* [About this exercise] Restate word for word every line from the top of the data below down through the line that holds "where the operation".

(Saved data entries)
════════
-- ==== Sys2Proof/Machine/Sync.lean ====
section
/-! DEFINITION. The barrier unit: phase objects, the order in which operations reach them, waiters, and PHINIT, PHARR,
PHWAIT, PHTEST and BAR (R144–R147, R268, R399, R403–R409, R440). -/

namespace Sys2Proof.Machine

open Sys2Proof

/-! ### Objects -/

/-- The placed cohort of a partition with an instance number (R130). -/
def State.cohortOf (s : State) (part inst : Nat) : Option Nat :=
  firstKey s.cohorts fun _ c => c.inst == inst && c.st != .ended && (match s.field c.field with
    | some f => f.part == part
    | none => false)

def Cohort.phase (c : Cohort) (obj : Nat) : Phase := Tbl.get c.phases Phase.initial obj

def State.setPhase (s : State) (cid obj : Nat) (p : Phase) : State :=
  s.updCohort cid fun c => { c with phases := Tbl.set c.phases Phase.initial obj p }

/-- Are operations on the cohort's objects held until it is placed again (R268). -/
def Cohort.away (c : Cohort) : Bool := c.st == .saving || c.st == .saved

/-- Instance and object number of a space-5 address (R128). -/
def phInst (a : Nat) : Nat := a / 4096 % 2 ^ 36

def phObj (a : Nat) : Nat := a / 16 % 256

/-! ### Waking -/

/-- Does an observation of the object's last completion by a weave of cohort `who` lack an acquire (R409). -/
def Phase.unpaired (p : Phase) (cid who : Nat) : Bool :=
  !p.arrivedLast.isEmpty && (who != cid || p.arrivedLast.any (· != cid))

/-- Does some arrival of the last completion pair with an observation by a weave of cohort `who` (R409): a copy's always does,
a weave's where both belong to the object's cohort. A completion in which nothing counted leaves the acquire as it is. -/
def Phase.paired (p : Phase) (cid who : Nat) : Bool :=
  p.copiedLast || p.arrivedLast.isEmpty || (who == cid && p.arrivedLast.contains cid)

/-- What an observation of a completion does to the observing weave: acquire at cohort scope from the arrivals that pair,
SCOPE_MISMATCH for the others (R147, R409). -/
def State.phSeen (s : State) (e : Env) (p : Phase) (cid : Nat) : State :=
  (if p.paired cid e.cid then s.acquireAt e.t.core else s).stickyIf e.wid wsMismatch (p.unpaired cid e.cid)

/-- A group goes on from PHWAIT or BAR with a status. The wake from a sleep on the object is a kill point; `kill` is false
where the operation finds its result when it is applied (R92, R406, R408). -/
def State.phWake (s : State) (wid gid d : Nat) (kill : Bool) (status : W64) (seen : Option (Phase × Nat)) : State :=
  match s.env wid with
  | none => s
  | some e =>
    match e.w.group gid with
    | none => s
    | some g =>
      if kill && s.killDue e then s.endThreads wid g.lanes (s.envCancelling e)
      else
        let s := match seen with
          | some (p, cid) => s.phSeen e p cid
          | none => s
        s.updWeave wid fun w => (w.setS d status).updGroup gid fun g => { g with sleep := .awake }

/-- The groups of a partition that sleep on an object and are not halted: weave, group, parity and destination. -/
def State.phWaiters (s : State) (part inst obj : Nat) : List (Nat × Nat × Bool × Nat) :=
  s.weaves.flatMap fun (wid, w) =>
    match s.env wid with
    | none => []
    | some e =>
      if e.part != part then []
      else w.groups.filterMap fun g =>
        match g.sleep with
        | .phase i o q d => if i == inst && o == obj && !g.halted then some (wid, g.gid, q, d) else none
        | _ => none

/-- Every waiter of an object is examined: poisoned, or its parity over, it wakes (R146, R93, R404). -/
def State.phSettle (s : State) (part cid obj : Nat) : State :=
  match s.cohort cid with
  | none => s
  | some c =>
    let p := c.phase obj
    (s.phWaiters part c.inst obj).foldl (fun s (wid, gid, q, d) =>
      if p.poison then s.phWake wid gid d true 1 none
      else if p.parity != q then s.phWake wid gid d true 0 (some (p, cid))
      else s) s

/-- An arrival of `u` units (R145, R440); `by_` is the cohort of an arriving weave, none for a copy. -/
def Phase.arrive (p : Phase) (u : Nat) (by_ : Option Nat) : Phase :=
  if p.poison then p
  else
    let a := match by_ with
      | some c => addName p.arrived c
      | none => p.arrived
    let c := p.copied || by_.isNone
    if u < p.remain.toNat then { p with remain := p.remain - w32 u, arrived := a, copied := c }
    else { p with parity := !p.parity, remain := p.expect, arrived := [], arrivedLast := a, copied := false, copiedLast := c }

/-- Is an object zero in every field, as no PHINIT has left it: a BAR sleeps on it (R440). Open points: DEDUCED, log 38. -/
def Phase.blank (p : Phase) : Bool :=
  p.owner == 0 && !p.poison && !p.bytes && !p.parity && p.remain == 0 && p.expect == 0

/-- An arrival on an object of a placed cohort. -/
def State.phArrive (s : State) (part cid obj u : Nat) (by_ : Option Nat) : State :=
  match s.cohort cid with
  | none => s
  | some c => (s.setPhase cid obj ((c.phase obj).arrive u by_)).phSettle part cid obj

/-- The object as PHINIT leaves it (R404). -/
def Phase.init (bytes : Bool) (expect owner : W32) : Phase where
  owner := owner
  poison := false
  bytes := bytes
  parity := false
  remain := expect
  expect := expect
  arrived := []
  arrivedLast := []
  copied := false
  copiedLast := false

/-! ### Applying an operation -/

/-- The group of an operation sleeps on its object. -/
def State.phSleep (s : State) (op : PhOp) (q : Bool) (d : Nat) : State :=
  s.updWeave op.weave fun w => w.updGroup op.gid fun g => { g with sleep := .phase op.inst op.obj q d }

/-- An operation acts on the object of a placed cohort that is not away. -/
def State.phAct (s : State) (op : PhOp) (cid : Nat) (c : Cohort) : State :=
  let p := c.phase op.obj
  match op.kind with
  | .init b x o => (s.setPhase cid op.obj (Phase.init b x o)).phSettle op.part cid op.obj
  | .arrive u => s.phArrive op.part cid op.obj u.toNat (some op.cohort)
  | .copy n => s.phArrive op.part cid op.obj (if p.bytes then n else 1) none
  | .wait q d =>
    if p.poison then s.phWake op.weave op.gid d false 1 none
    else if p.parity != q then s.phWake op.weave op.gid d false 0 (some (p, cid))
    else s.phSleep op q d
  | .bar d =>
    if p.poison then s.phWake op.weave op.gid d false 1 none
    else if p.blank then s.phSleep op false d
    else
      let s := s.phArrive op.part cid op.obj 1 (some op.cohort)
      match s.cohort cid with
      | none => s
      | some c' =>
        let p' := c'.phase op.obj
        if p'.parity != p.parity then s.phWake op.weave op.gid d false 0 (some (p', cid)) else s.phSleep op p.parity d

/-- An operation on an object of a saved cohort: a PHWAIT sleeps until the object changes after restore, every other one is
held until then (R268). -/
def State.phHold (s : State) (op : PhOp) (cid : Nat) : State :=
  match op.kind with
  | .wait q d => s.phSleep op q d
  | _ => s.updCohort cid fun c => { c with held := c.held ++ [op] }

/-- Applies an operation: an object of no live cohort acts as poisoned (R130, R93). -/
def State.phApply (s : State) (op : PhOp) : State :=
  match s.cohortOf op.part op.inst with
  | none =>
    match op.kind with
    | .wait _ d | .bar d => s.phWake op.weave op.gid d false 1 none
    | _ => s
  | some cid =>
    match s.cohort cid with
    | none => s
    | some c =>
      if c.away then s.phHold op cid else s.phAct op cid c

/-- Is an operation a release at cohort scope (R147, R405, R408). -/
def PhKind.releases : PhKind → Bool
  | .arrive u => u != 0
  | .bar _ => true
  | _ => false

/-- Are all LS accesses that the weave issued before name `id` performed, SPAWN's read among them (R157, R82). Open points: DEDUCED, log 38. -/
def State.lsQuietBefore (s : State) (wid id : Nat) : Bool :=
  (s.lsOps.all fun (k, q) => k ≥ id || q.weave != wid || q.accs.all (·.got.isSome))
    && !(someT s.scopeOps fun k o => k < id && o.weave == wid && o.kind.isSpawn)

/-- May operation `id` be applied: the weave's earlier ones are, and what a release waits for is performed (R399). -/
def State.phReady (s : State) (id : Nat) (op : PhOp) : Bool :=
  !(someT s.phOps fun k o => k < id && o.weave == op.weave) && (!op.kind.releases || s.lsQuietBefore op.weave id)

/-- Applies a waiting operation if it may be. Open points: DEDUCED, log 38. -/
def State.phStep (s : State) (id : Nat) : State :=
  match Tbl.find s.phOps id with
  | some op => if s.phReady id op then State.phApply { s with phOps := Tbl.del s.phOps id } op else s
  | none => s

/-- Poisons every object that one of the handles of a partition owns (R93); is any poisoned. -/
def State.poisonOwned (s : State) (part : Nat) (hs : List W32) : State × Bool :=
  let objs := s.cohorts.flatMap fun (cid, c) =>
    match s.field c.field with
    | some f => if f.part == part then
        c.phases.filterMap fun (o, p) => if hs.contains p.owner && !p.poison then some (cid, o, p) else none
      else []
    | none => []
  (objs.foldl (fun s (cid, o, p) => (s.setPhase cid o { p with poison := true }).phSettle part cid o) s, !objs.isEmpty)

/-! ### The instructions -/

/-- Checks a phase capability for 16 bytes at an address (R403). -/
def Ctx.phCheck (x : Ctx) (k : Nat) (perm : BitVec 8) (a : Nat) : Option Trap :=
  let c := x.w.getK k
  match x.capCheck { spaces := [5], perm := perm, kind := 1, nat := true } k k 16 a 16 with
  | some t => some t
  | none =>
    if a % 16 != 0 then some (.plain .misaligned k)
    else if c.base / 2 ^ 57 != 0 || c.base / 2 ^ 48 % 512 != x.s.ownPeer x.e.part then some (.plain .capBounds k)
    else none

/-- The operation of the issuing group on the object at an address. -/
def Ctx.phOp (x : Ctx) (a : Nat) (kind : PhKind) : PhOp :=
  { part := x.e.part, inst := phInst a, obj := phObj a, weave := x.e.wid, gid := x.g.gid, cohort := x.e.cid, kind := kind }

/-- Has the weave phase operations that wait their turn at the barrier unit. Open points: DEDUCED, log 38. -/
def Ctx.phPending (x : Ctx) : Bool := someT x.s.phOps fun _ o => o.weave == x.e.wid

def PhKind.isCopy : PhKind → Bool
  | .copy _ => true
  | _ => false

/-- Has the weave phase operations that are held until a saved cohort is placed again (R268). -/
def Ctx.phHeld (x : Ctx) : Bool :=
  someT x.s.cohorts fun _ c => c.held.any fun o => o.weave == x.e.wid && !o.kind.isCopy

/-- Must the operation wait its turn. -/
def Ctx.phWaits (x : Ctx) (kind : PhKind) : Bool :=
  x.phPending || (kind.releases && !x.s.lsQuietBefore x.e.wid x.s.nextId)

/-- The operation joins those that wait. -/
def Ctx.phQueue (x : Ctx) (op : PhOp) : State :=
  let (id, s) := x.s.fresh
  { s with phOps := Tbl.put s.phOps id op }

/-- PHINIT and PHARR: applied, or left to follow (R399, R405). -/
def Ctx.phSend (x : Ctx) (a : Nat) (kind : PhKind) : Res :=
  if x.phWaits kind then .done (x.phQueue (x.phOp a kind)) else .done (x.s.phApply (x.phOp a kind))

/-- PHWAIT and BAR: a result at once, or a sleep (R406, R408, R440). On a saved cohort's object they sleep (R268). -/
def Ctx.phAwait (x : Ctx) (a d : Nat) (kind : PhKind) : Res :=
  let op := x.phOp a kind
  let fin (s : State) (v : W64) : Res := .done (s.updWeave x.e.wid fun w => w.setS d v)
  if x.phWaits kind then .sleep (x.phQueue op) (.unit d)
  else
    match x.s.cohortOf op.part op.inst with
    | none => fin x.s 1
    | some cid =>
      match x.s.cohort cid with
      | none => fin x.s 1
      | some c =>
        let p := c.phase op.obj
        if c.away then
          match kind with
          | .wait q _ => .sleep x.s (.phase op.inst op.obj q d)
          | _ => .sleep (x.s.phApply op) (.unit d)
        else if p.poison then fin x.s 1
        else
          match kind with
          | .wait q _ =>
            if p.parity != q then fin (x.s.phSeen x.e p cid) 0 else .sleep x.s (.phase op.inst op.obj q d)
          | _ =>
            if p.blank then .sleep x.s (.phase op.inst op.obj false d)
            else
            let s := x.s.phArrive op.part cid op.obj 1 (some x.e.cid)
            let p' := ((s.cohort cid).getD c).phase op.obj
            if p'.parity != p.parity then fin (s.phSeen x.e p' cid) 0
            else .sleep s (.phase op.inst op.obj p.parity d)

/-- Address of a phase operand (R403). -/
def Ctx.phAddr (x : Ctx) (a b : Nat) : Nat := (x.w.getK a).base + (x.w.getS b).toNat

/-- PHINIT (R404). -/
def execPhinit (h : Hd) (bytes : Bool) (a b c : Nat) (s : State) : Host.Outcome State Fault Refusal :=
  issue (.phinit h bytes a b c) s fun x =>
    match x.phCheck a permW (x.phAddr a b) with
    | some t => .trap t
    | none =>
      let n : W32 := (x.w.getS c).extractLsb' 0 32
      x.phSend (x.phAddr a b) (.init bytes (if n = 0 then 1 else n) x.e.f.scope)

/-- PHARR (R405). -/
def execPharr (h : Hd) (a b c : Nat) (s : State) : Host.Outcome State Fault Refusal :=
  issue (.pharr h a b c) s fun x =>
    match x.phCheck a permW (x.phAddr a b) with
    | some t => .trap t
    | none =>
      let n : W32 := (x.w.getS c).extractLsb' 0 32
      if n = 0 then .done x.s else x.phSend (x.phAddr a b) (.arrive n)

/-- PHWAIT (R406). -/
def execPhwait (h : Hd) (d a b c : Nat) (s : State) : Host.Outcome State Fault Refusal :=
  issue (.phwait h d a b c) s fun x =>
    match x.phCheck a permR (x.phAddr a b) with
    | some t => .trap t
    | none => x.phAwait (x.phAddr a b) d (.wait ((x.w.getS c).getLsbD 0) d)

/-- PHTEST's value (R407 Table 4). -/
def phtestVal (p : Phase) (q : Bool) : W64 :=
  w64 (p.remain.toNat * 2 ^ 32 + (if p.parity then 256 else 0) + (if p.poison then 1 else if p.parity != q then 0 else 2))

/-- PHTEST (R407). -/
def execPhtest (h : Hd) (d a b c : Nat) (s : State) : Host.Outcome State Fault Refusal :=
  issue (.phtest h d a b c) s fun x =>
    let at_ := x.phAddr a b
    match x.phCheck a permR at_ with
    | some t => .trap t
    | none =>
      if x.phPending || x.phHeld then .stall
      else
        match x.s.cohortOf x.e.part (phInst at_) with
        | none => .done (x.upd fun w => w.setS d 1)
        | some cid =>
          let p := ((x.s.cohort cid).map (·.phase (phObj at_))).getD Phase.initial
          let q := (x.w.getS c).getLsbD 0
          let s := if !p.poison && p.parity != q then x.s.phSeen x.e p cid else x.s
          .done (s.updWeave x.e.wid fun w => w.setS d (phtestVal p q))

/-- BAR (R408). -/
def execBar (h : Hd) (d a b : Nat) (s : State) : Host.Outcome State Fault Refusal :=
  issue (.bar h d a b) s fun x =>
    match x.phCheck a (permR ||| permW) (x.phAddr a b) with
    | some t => .trap t
    | none => x.phAwait (x.phAddr a b) d (.bar d)

end Sys2Proof.Machine
end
════════
* [Exercise result]
-- ==== Sys2Proof/Machine/Sync.lean ====
section
/-! DEFINITION. The barrier unit: phase objects, the order in which operations reach them, waiters, and PHINIT, PHARR,
PHWAIT, PHTEST and BAR (R144–R147, R268, R399, R403–R409, R440). -/

namespace Sys2Proof.Machine

open Sys2Proof

/-! ### Objects -/

/-- The placed cohort of a partition with an instance number (R130). -/
def State.cohortOf (s : State) (part inst : Nat) : Option Nat :=
  firstKey s.cohorts fun _ c => c.inst == inst && c.st != .ended && (match s.field c.field with
    | some f => f.part == part
    | none => false)

def Cohort.phase (c : Cohort) (obj : Nat) : Phase := Tbl.get c.phases Phase.initial obj

def State.setPhase (s : State) (cid obj : Nat) (p : Phase) : State :=
  s.updCohort cid fun c => { c with phases := Tbl.set c.phases Phase.initial obj p }

/-- Are operations on the cohort's objects held until it is placed again (R268). -/
def Cohort.away (c : Cohort) : Bool := c.st == .saving || c.st == .saved

/-- Instance and object number of a space-5 address (R128). -/
def phInst (a : Nat) : Nat := a / 4096 % 2 ^ 36

def phObj (a : Nat) : Nat := a / 16 % 256

/-! ### Waking -/

/-- Does an observation of the object's last completion by a weave of cohort `who` lack an acquire (R409). -/
def Phase.unpaired (p : Phase) (cid who : Nat) : Bool :=
  !p.arrivedLast.isEmpty && (who != cid || p.arrivedLast.any (· != cid))

/-- Does some arrival of the last completion pair with an observation by a weave of cohort `who` (R409): a copy's always does,
a weave's where both belong to the object's cohort. A completion in which nothing counted leaves the acquire as it is. -/
def Phase.paired (p : Phase) (cid who : Nat) : Bool :=
  p.copiedLast || p.arrivedLast.isEmpty || (who == cid && p.arrivedLast.contains cid)

/-- What an observation of a completion does to the observing weave: acquire at cohort scope from the arrivals that pair,
SCOPE_MISMATCH for the others (R147, R409). -/
def State.phSeen (s : State) (e : Env) (p : Phase) (cid : Nat) : State :=
  (if p.paired cid e.cid then s.acquireAt e.t.core else s).stickyIf e.wid wsMismatch (p.unpaired cid e.cid)

/-- A group goes on from PHWAIT or BAR with a status. The wake from a sleep on the object is a kill point; `kill` is false
where the operation finds its result when it is applied (R92, R406, R408). -/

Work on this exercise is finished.